**Task goal**
Starting at the top of the entries below, set down every line exactly, please, until you reach the line with "theorem powMod_lt (a", which is included too.

**Data for this task**
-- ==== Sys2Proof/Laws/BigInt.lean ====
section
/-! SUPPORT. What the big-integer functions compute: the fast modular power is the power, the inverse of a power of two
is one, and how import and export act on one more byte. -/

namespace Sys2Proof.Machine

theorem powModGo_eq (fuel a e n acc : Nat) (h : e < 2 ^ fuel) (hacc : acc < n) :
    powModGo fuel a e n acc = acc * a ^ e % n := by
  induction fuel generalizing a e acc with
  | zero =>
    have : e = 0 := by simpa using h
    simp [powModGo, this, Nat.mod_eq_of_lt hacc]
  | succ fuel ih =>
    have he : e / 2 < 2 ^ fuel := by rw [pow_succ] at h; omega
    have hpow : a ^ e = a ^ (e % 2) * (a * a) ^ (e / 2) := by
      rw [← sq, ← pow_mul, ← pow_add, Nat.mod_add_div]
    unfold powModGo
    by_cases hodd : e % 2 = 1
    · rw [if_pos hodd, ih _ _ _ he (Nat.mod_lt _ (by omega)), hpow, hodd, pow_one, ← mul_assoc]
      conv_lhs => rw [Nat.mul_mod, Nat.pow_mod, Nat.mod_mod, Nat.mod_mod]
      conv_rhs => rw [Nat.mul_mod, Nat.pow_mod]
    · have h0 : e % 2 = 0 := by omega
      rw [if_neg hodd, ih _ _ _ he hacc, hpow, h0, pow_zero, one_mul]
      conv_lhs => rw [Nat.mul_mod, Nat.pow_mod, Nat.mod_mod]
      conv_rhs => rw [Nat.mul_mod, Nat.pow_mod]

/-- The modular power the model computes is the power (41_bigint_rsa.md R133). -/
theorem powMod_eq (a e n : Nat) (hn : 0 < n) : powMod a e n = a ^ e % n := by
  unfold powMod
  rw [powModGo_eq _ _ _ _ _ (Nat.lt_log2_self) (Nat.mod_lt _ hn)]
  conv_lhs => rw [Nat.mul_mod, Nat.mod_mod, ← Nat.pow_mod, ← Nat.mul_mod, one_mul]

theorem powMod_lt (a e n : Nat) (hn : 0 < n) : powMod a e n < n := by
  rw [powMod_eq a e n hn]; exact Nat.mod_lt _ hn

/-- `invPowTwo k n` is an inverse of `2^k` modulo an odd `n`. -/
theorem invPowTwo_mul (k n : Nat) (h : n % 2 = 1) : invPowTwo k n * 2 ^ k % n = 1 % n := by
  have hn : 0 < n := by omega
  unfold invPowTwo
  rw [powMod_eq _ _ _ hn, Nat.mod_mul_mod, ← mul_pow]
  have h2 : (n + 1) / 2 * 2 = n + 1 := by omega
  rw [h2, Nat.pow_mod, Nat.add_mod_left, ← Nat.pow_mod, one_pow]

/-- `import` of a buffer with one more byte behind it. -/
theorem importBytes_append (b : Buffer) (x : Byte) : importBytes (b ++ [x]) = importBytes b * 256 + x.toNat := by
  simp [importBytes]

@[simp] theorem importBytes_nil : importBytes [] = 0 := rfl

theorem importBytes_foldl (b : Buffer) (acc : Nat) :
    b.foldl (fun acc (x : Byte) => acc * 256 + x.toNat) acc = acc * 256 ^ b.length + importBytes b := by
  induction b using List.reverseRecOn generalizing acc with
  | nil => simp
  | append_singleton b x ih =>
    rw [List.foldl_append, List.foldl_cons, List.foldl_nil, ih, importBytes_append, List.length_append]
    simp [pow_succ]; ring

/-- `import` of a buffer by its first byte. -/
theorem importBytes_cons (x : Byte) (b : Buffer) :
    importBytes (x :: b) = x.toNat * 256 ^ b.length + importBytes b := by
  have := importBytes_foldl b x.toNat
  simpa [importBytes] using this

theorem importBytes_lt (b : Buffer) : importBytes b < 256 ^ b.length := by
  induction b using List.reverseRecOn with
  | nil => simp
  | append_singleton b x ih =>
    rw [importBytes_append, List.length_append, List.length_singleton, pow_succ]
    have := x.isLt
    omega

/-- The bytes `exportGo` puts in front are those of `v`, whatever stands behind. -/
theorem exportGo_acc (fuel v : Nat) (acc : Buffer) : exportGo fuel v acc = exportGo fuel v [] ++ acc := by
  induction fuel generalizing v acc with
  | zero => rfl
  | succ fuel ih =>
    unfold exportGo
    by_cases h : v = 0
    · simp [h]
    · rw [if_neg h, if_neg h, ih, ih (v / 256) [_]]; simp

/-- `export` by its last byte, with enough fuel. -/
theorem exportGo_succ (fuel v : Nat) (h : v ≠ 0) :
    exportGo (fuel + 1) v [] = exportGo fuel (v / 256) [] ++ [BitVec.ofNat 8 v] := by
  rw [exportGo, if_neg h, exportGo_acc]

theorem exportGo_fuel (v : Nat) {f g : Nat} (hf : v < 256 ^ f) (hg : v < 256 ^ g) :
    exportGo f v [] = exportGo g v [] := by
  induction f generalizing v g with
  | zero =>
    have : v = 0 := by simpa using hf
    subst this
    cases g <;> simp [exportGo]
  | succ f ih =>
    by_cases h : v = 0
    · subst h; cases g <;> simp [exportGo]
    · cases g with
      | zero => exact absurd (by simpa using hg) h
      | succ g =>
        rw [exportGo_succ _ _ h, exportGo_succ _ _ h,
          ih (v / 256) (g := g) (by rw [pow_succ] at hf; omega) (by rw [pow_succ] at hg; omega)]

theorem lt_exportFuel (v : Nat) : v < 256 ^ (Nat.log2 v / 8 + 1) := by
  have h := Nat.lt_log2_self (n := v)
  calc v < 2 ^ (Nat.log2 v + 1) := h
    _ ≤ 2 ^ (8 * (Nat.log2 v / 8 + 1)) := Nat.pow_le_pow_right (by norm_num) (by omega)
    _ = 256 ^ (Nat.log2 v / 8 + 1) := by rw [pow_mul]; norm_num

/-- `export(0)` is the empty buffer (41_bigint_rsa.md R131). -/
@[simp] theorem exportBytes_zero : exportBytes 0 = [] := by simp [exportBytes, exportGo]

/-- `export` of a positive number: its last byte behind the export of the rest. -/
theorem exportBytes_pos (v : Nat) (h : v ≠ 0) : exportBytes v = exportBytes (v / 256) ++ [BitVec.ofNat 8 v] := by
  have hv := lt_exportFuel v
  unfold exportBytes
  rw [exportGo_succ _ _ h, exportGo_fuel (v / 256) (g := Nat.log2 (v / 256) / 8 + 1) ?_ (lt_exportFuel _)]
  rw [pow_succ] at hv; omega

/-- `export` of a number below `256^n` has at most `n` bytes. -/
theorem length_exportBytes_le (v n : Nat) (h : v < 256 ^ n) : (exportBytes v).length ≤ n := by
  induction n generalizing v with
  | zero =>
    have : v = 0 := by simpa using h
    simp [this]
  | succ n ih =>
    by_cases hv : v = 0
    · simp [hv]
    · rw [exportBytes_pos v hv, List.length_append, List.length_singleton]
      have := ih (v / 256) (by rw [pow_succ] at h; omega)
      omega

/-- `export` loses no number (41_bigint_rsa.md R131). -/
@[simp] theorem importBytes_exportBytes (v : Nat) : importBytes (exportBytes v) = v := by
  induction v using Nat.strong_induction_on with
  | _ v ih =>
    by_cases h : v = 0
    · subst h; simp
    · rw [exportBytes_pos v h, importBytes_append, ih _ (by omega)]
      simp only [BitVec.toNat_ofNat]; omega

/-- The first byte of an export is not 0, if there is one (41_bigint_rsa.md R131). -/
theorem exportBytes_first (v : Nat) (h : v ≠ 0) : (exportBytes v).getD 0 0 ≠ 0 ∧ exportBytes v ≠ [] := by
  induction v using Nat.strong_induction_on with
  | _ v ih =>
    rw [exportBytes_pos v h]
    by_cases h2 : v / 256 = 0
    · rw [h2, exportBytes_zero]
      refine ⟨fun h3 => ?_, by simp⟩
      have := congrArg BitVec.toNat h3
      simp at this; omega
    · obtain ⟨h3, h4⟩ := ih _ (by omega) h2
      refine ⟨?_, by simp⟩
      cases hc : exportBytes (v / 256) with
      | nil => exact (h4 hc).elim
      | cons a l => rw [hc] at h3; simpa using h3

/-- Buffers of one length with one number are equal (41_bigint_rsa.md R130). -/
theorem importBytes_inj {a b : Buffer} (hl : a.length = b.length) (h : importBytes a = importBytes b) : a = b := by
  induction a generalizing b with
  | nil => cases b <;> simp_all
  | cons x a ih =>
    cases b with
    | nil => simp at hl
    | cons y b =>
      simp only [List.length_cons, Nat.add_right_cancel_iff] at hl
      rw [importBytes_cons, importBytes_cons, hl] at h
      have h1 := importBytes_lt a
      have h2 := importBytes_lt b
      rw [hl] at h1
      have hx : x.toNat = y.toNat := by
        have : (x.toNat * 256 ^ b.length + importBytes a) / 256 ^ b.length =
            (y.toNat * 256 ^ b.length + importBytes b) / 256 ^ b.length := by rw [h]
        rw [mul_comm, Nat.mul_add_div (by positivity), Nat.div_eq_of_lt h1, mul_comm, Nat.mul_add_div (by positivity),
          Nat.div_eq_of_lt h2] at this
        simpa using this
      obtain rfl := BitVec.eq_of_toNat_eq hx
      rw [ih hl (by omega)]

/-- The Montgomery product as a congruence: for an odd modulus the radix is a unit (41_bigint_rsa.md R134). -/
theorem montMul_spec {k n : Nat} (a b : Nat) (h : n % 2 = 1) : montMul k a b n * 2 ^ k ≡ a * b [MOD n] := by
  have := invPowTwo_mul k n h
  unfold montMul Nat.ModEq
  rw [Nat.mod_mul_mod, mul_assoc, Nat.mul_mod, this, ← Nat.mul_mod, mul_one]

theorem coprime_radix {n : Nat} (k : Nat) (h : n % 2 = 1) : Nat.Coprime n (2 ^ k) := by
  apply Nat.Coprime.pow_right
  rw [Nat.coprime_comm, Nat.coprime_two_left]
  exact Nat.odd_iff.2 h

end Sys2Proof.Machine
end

**Response area**
-- ==== Sys2Proof/Laws/BigInt.lean ====
section
/-! SUPPORT. What the big-integer functions compute: the fast modular power is the power, the inverse of a power of two
is one, and how import and export act on one more byte. -/

namespace Sys2Proof.Machine

theorem powModGo_eq (fuel a e n acc : Nat) (h : e < 2 ^ fuel) (hacc : acc < n) :
    powModGo fuel a e n acc = acc * a ^ e % n := by
  induction fuel generalizing a e acc with
  | zero =>
    have : e = 0 := by simpa using h
    simp [powModGo, this, Nat.mod_eq_of_lt hacc]
  | succ fuel ih =>
    have he : e / 2 < 2 ^ fuel := by rw [pow_succ] at h; omega
    have hpow : a ^ e = a ^ (e % 2) * (a * a) ^ (e / 2) := by
      rw [← sq, ← pow_mul, ← pow_add, Nat.mod_add_div]
    unfold powModGo
    by_cases hodd : e % 2 = 1
    · rw [if_pos hodd, ih _ _ _ he (Nat.mod_lt _ (by omega)), hpow, hodd, pow_one, ← mul_assoc]
      conv_lhs => rw [Nat.mul_mod, Nat.pow_mod, Nat.mod_mod, Nat.mod_mod]
      conv_rhs => rw [Nat.mul_mod, Nat.pow_mod]
    · have h0 : e % 2 = 0 := by omega
      rw [if_neg hodd, ih _ _ _ he hacc, hpow, h0, pow_zero, one_mul]
      conv_lhs => rw [Nat.mul_mod, Nat.pow_mod, Nat.mod_mod]
      conv_rhs => rw [Nat.mul_mod, Nat.pow_mod]

/-- The modular power the model computes is the power (41_bigint_rsa.md R133). -/
theorem powMod_eq (a e n : Nat) (hn : 0 < n) : powMod a e n = a ^ e % n := by
  unfold powMod
  rw [powModGo_eq _ _ _ _ _ (Nat.lt_log2_self) (Nat.mod_lt _ hn)]
  conv_lhs => rw [Nat.mul_mod, Nat.mod_mod, ← Nat.pow_mod, ← Nat.mul_mod, one_mul]

theorem powMod_lt (a e n : Nat) (hn : 0 < n) : powMod a e n < n := by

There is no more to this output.